-- ==== Sys2Proof/Machine/Encoding.lean ====
section
/-! DEFINITION. Encoding: ENC tasks, the coding deadline, Tasting, splice targets, intra refresh, and the bitstream proof
(07_codec_engines.md R300 to R347). -/

namespace Sys2Proof.Machine

/-! ### Engines -/

/-- The cause of an engine's UNIT_ERROR (R345, R347). -/
def State.engError (s : State) (e code : Nat) : State := (s.set (R.ENG_LAST_ERR_CODE e) code).setFlag (R.ENG_LAST_ERR_VALID e) true

/-- An engine loads a context, if it is not the one it holds (R322): mode (0 encode, 1 decode), channel, rendition, column, snapshot. -/
def State.loadCtx (s : State) (e mode ch r col snap : Nat) : State :=
  let x := 1 + mode * 65536 + ch * 256 + r * 32 + col
  let s := if tget (fun _ => 0) s.engCtx e = x then s else { s with engCtx := tset (fun _ => 0) s.engCtx e x }.inc (R.ENG_CNT_COUNT e 4)
  let s := s.setFlag (R.ENG_STATUS_CTX_VALID e) true
  let s := (s.set (R.ENG_CUR_CHANNEL e) ch).set (R.ENG_CUR_RENDITION e) r
  (s.set (R.ENG_CUR_COLUMN e) col).set (R.ENG_CUR_SNAP e) snap

/-- A task entry starts on an engine: state 1 ENCODE or 2 DECODE. -/
def State.onEngine (s : State) (e t st : Nat) : State :=
  let s := { s with busy := tset (fun _ => 0) s.busy e (t + 1) }
  (s.set (R.ENG_STATUS_STATE e) st).trayBusy e

/-- A task starts and ends in one step, coding nothing. -/
def State.endAtOnce (s : State) (t status : Nat) : State := s.taskOver t status 0

/-! ### Splice targets (R331 to R333) -/

/-- Show the pending targets (R331). -/
def State.showSplices (s : State) (ch : Nat) : State :=
  let l := (s.chan ch).splices
  (s.set (R.SPL_SNAP_SNAP ch) (l.foldl (fun m p => if m = 0 then p.1 else min m p.1) 0)).set (R.SPL_STATE_PENDING ch) l.length

/-- A new target: at most four are pending (R331, R464). -/
def State.addSplice (s : State) (ch snap id : Nat) : State :=
  let c := s.chan ch
  if 4 ≤ c.splices.length then s.inc (R.ENC_CNT_COUNT ch 6)
  else (s.setChan ch { c with splices := c.splices ++ [(snap, id)] }).showSplices ch

/-- The target of a snapshot is removed. -/
def State.dropSplice (s : State) (ch snap : Nat) : State :=
  let c := s.chan ch
  (s.setChan ch { c with splices := c.splices.filter (fun p => decide (p.1 ≠ snap)) }).showSplices ch

/-- Targets up to a snapshot whose FORCE_IRAP is 0 are missed (R333). -/
def State.missSplices (s : State) (ch upTo : Nat) : State :=
  ((s.chan ch).splices.filter (fun p => decide (p.1 ≤ upTo) && decide (s.getIn (R.CTX_SPLICE_FORCE_IRAP ch) p.1 = 0))).foldl (fun s p =>
    (((s.dropSplice ch p.1).setFlag (R.SPL_STATE_LAST_MISSED ch) true).inc (R.ENC_CNT_COUNT ch 5)).postCh ch 12) s

/-- A picture has been coded: IRAP_CODED, and the splice of its snapshot is done (R333). -/
def State.pictureCoded (s : State) (ch snap : Nat) (irap : Bool) : State :=
  let s := if irap then s.inc (R.ENC_CNT_COUNT ch 7) else s
  if s.getIn (R.CTX_SPLICE_FORCE_IRAP ch) snap = 1 ∧ s.get (R.SPL_SNAP_SNAP ch) = snap then
    ((s.dropSplice ch snap).set (R.SPL_DONE_SNAP_SNAP ch) snap).setFlag (R.SPL_STATE_LAST_MISSED ch) false
  else s

/-! ### ENC tasks (R300 to R308, R347, R356) -/

/-- Fields of an ENC payload (04_dispatcher.md R152). -/
def encRend (p : List Nat) : Nat := p.getD 0 0 % 2 ^ 32
def encColumn (p : List Nat) : Nat := p.getD 0 0 / 2 ^ 32
def encSlice (p : List Nat) : Nat := p.getD 1 0 % 2 ^ 32
def encTarget (p : List Nat) : Nat := p.getD 2 0

/-- The cause of an ENC task that codes nothing whatever the time (R347). -/
def State.encFault (s : State) (ch : Nat) (p : List Nat) : Option Nat :=
  let r := encRend p
  if 7 < r ∨ !s.flag (R.CTX_REND_CODEC_ENABLE ch r) then some 4
  else if s.columns ch r ≤ encColumn p then some 3
  else if (if s.subframe ch then decide (s.rendBands ch r (s.snapNow ch) ≤ encSlice p) else decide (encSlice p ≠ 0)) then some 2
  else none

/-- The decode-order index of the next ENC task of a rendition's column (R301). -/
def State.encIndex (s : State) (ch : Nat) (p : List Nat) : Nat := tget (fun _ => 0) (s.rend ch (encRend p)).encNo (encColumn p)

/-- Plan as far as the next ENC task of a column needs; targets within the plan without FORCE_IRAP are missed (R302, R333). -/
def State.encPlan (s : State) (ch : Nat) (p : List Nat) : State :=
  let r := encRend p
  let s := s.planTo 64 ch r (s.encIndex ch p)
  if s.subframe ch then s else s.missSplices ch (s.snapOf ch ((s.rend ch r).planN - 1))

/-- Whether a frame-mode ENC task is eligible: every reference picture of its picture is coded (R304). -/
def State.encEligible (s : State) (ch : Nat) (p : List Nat) : Bool :=
  (s.encFault ch p).isSome || s.subframe ch ||
    (let s := s.encPlan ch p
     ((s.rend ch (encRend p)).pic (s.encIndex ch p)).elim true (fun q => s.refsReady ch (encRend p) q))

/-- The unit a frame-mode ENC task works on, opened by the picture's first task (R361). -/
def State.frameUnit (s : State) (ch r j : Nat) : State :=
  match s.units.find? (fun u => decide (u.ch = ch) && decide (u.rend = r) && decide (u.idx = j)) with
  | some _ => s
  | none =>
    match (s.rend ch r).pic j with
    | none => s
    | some q =>
      let snap := s.snapOf ch q.n
      let x := s.rend ch r
      let per := s.getIn (R.CTX_REFRESH_PERIOD ch) snap
      let cyc := decide (per ≠ 0) && decide (x.pos = 0)
      let vui := if q.irap || cyc then snap else x.vui
      let s := s.setRend ch r { x with vui := vui }
      s.openUnit { ch := ch, rend := r, idx := j, src := q.n, band := 0, snap := snap, irap := q.irap, idr := q.idr, b := q.b,
                   cut := s.ringCut ch q.n, vui := vui, recovery := if cyc then some (per - 1) else none }

/-- The budget unit of an ENC task: in sub-frame mode that of its band in the most recent frame whose proofing slot has ended (R300), in
frame mode that of its picture. -/
def State.encUnit (s : State) (ch : Nat) (p : List Nat) (j : Nat) : Option UnitSt :=
  let l := s.units.filter (fun u => decide (u.ch = ch) && decide (u.rend = encRend p) &&
    (if s.subframe ch then decide (u.band = encSlice p) else decide (u.idx = j)))
  l.getLast?

/-- Whether a frame-mode rendition's input for a frame is missing (R308). -/
def State.frameMissing (s : State) (ch r n snap : Nat) : Bool :=
  if s.flag (R.CTX_REND_CODEC_FROM_SCALER ch r) then !(s.rendHolds ch r snap) else ((s.frameSt ch n).bind (·.token)).isNone

/-- The picture of a unit takes its reference slot at its first coding task; without one it becomes a repeat picture, and the plan uses
its reference in its place (R317, R320, R321). -/
def State.takeSlot (s : State) (u : UnitSt) (e : Nat) : State :=
  match (s.rend u.ch u.rend).plan.find? (fun q => decide (q.n = u.src)) with
  | none => s
  | some q =>
    if q.slot.isSome ∨ q.rep then s
    else
      let (s, ok) := s.pictureStart u.ch u.rend q e
      if ok then s
      else
        let s := s.repeatPic u.ch u.rend q
        { s with units := s.units.map (fun (v : UnitSt) => if v.ch = u.ch ∧ v.rend = u.rend ∧ v.src = u.src then { v with rep := true } else v) }

/-- The picture of a unit is coded as a repeat picture, its input being missing (R308, R321). -/
def State.repeatOf (s : State) (u : UnitSt) : State :=
  match (s.rend u.ch u.rend).plan.find? (fun q => decide (q.n = u.src)) with
  | none => s
  | some q => if q.slot.isSome ∨ q.rep then s else s.repeatPic u.ch u.rend q

/-- An ENC task codes its column: its target and starting quantiser (R379), or repeat CTUs where its input is missing (R308). -/
def State.encBegin (s : State) (u : UnitSt) (c e t : Nat) (p : List Nat) (missing : Bool) : State :=
  let s := if missing then s.repeatOf u else if u.rep then s else s.takeSlot u e
  match s.units.find? (fun v => v.same u) with
  | none => s
  | some u =>
    match u.cols[c]? with
    | none => s
    | some k =>
      let q := s.startQ u c
      let s := s.putUnit (u.setCol c { k with target := encTarget p, engine := some e, task := some t, rep := u.rep || missing, q := q, qFirst := q })
      (s.onEngine e t 1).loadCtx e 0 u.ch u.rend c u.snap

/-- Whether an engine is isolated for a channel: it is, or was while the channel ran (R324, R346). -/
def State.engLost (s : State) (ch e : Nat) : Bool := decide (s.get (R.ENG_STATUS_STATE e) = 5) || (s.chan ch).lost.contains e

/-- An ENC task is dispatched to engine e (R300, R301, R324, R347, R356). -/
def State.encStart (s : State) (e t : Nat) : State :=
  let d := (s.task t).d
  let p := d.payload
  match (s.task t).ch with
  | none => s.endAtOnce t 4
  | some ch =>
    let s := s.inc (R.ENG_CNT_COUNT e 0)
    match s.encFault ch p with
    | some code => (s.engError e code).endAtOnce t 4
    | none =>
      let r := encRend p
      let c := encColumn p
      let j := s.encIndex ch p
      let s := if s.subframe ch then s
        else
          let s := s.encPlan ch p
          let x := s.rend ch r
          (s.setRend ch r { x with encNo := tset (fun _ => 0) x.encNo c (j + 1) }).frameUnit ch r j
      match s.encUnit ch p j with
      | none => (s.engError e 1).endAtOnce t 4
      | some u =>
        if u.staged ∨ s.reached (s.deadline ch u.idx u.band) then
          let s := (s.engError e 1).endAtOnce t 4
          if s.subframe ch then s else s.columnOver ch u.src r c
        else if s.engLost ch e then
          let s := (s.putUnit (u.setCol c { (u.cols[c]?).getD {} with sub := true })).inc (R.ENC_CNT_COUNT ch 3)
          let s := s.endAtOnce t 3
          if s.subframe ch then s else s.columnOver ch u.src r c
        else if (u.cols[c]?).elim true (fun k => k.sub || k.task.isSome || k.engine.isSome) then s.endAtOnce t 0
        else s.encBegin u c e t p (!s.subframe ch && s.frameMissing ch r u.src u.snap)

/-- Whether the ENC task of entry t has nothing left to code. -/
def State.encFinished (s : State) (t : Nat) : Bool :=
  (s.units.find? (fun u => u.cols.any (fun k => decide (k.task = some t)))).elim true (fun u =>
    u.staged || u.cols.any (fun k => decide (k.task = some t) && decide (k.total ≤ k.done) && !k.inflight))

/-- An ENC task ends on its engine; in frame mode its column of the picture is over (R306). -/
def State.encEnd (s : State) (t : Nat) : State :=
  let cost := s.costNow t
  let p := (s.task t).d.payload
  let u := s.units.find? (fun u => u.cols.any (fun k => decide (k.task = some t)))
  let src := match u with
    | some u => some (u.ch, u.src)
    | none => (s.task t).ch.bind (fun ch => ((s.rend ch (encRend p)).plan.find? (fun q => decide (s.snapOf ch q.n % 2 ^ 32 =
        s.get (R.ENG_CUR_SNAP (s.task t).unit)))).map (fun q => (ch, q.n)))
  let s := { s with units := s.units.map (fun (u : UnitSt) =>
    { u with cols := u.cols.map (fun (k : ColSt) => if k.task = some t then { k with task := none } else k) }) }
  let s := (s.freeUnit t).taskOver t 0 cost
  match src with
  | some (ch, n) => if s.subframe ch then s else (s.columnCoded ch (encRend p) n (encColumn p)).columnOver ch n (encRend p) (encColumn p)
  | none => s

/-! ### Tasting (R334 to R338) -/

/-- PSNR in Q8.8 dB: the largest k with 10^(k/2560) at most n × m² / sse, at most 100.0 dB (R334, R337, log 27). -/
def psnr (n m sse : Nat) : Nat :=
  if sse = 0 then 0x6400
  else
    let ok := fun (k : Nat) => decide (10 ^ k * sse ^ 2560 ≤ (n * m * m) ^ 2560)
    (List.range 15).foldl (fun a i => if a + 2 ^ (14 - i) ≤ 0x6400 ∧ ok (a + 2 ^ (14 - i)) then a + 2 ^ (14 - i) else a) 0

/-- Bit depth of a rendition: 8 for Main, else 10 (R291). -/
def State.rendDepth (s : State) (ch r snap : Nat) : Nat :=
  if s.flag (R.CTX_REND_CODEC_FROM_SCALER ch r) then (if s.getIn (R.SCL_REND_CFG_DEPTH8 (8 * ch + r)) snap = 1 then 8 else 10)
  else if s.get (R.CTX_REND_CODEC_PROFILE ch r) = 0 then 8 else 10

/-- Whether a rendition is 4:2:0: profiles Main and Main 10 (R291). -/
def State.rend420 (s : State) (ch r : Nat) : Bool := decide (s.get (R.CTX_REND_CODEC_PROFILE ch r) ≤ 1)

*****

-- What you will do --
Reply with only the number of lines in the entries that hold the word "find".

-- Answer to the exercise --
7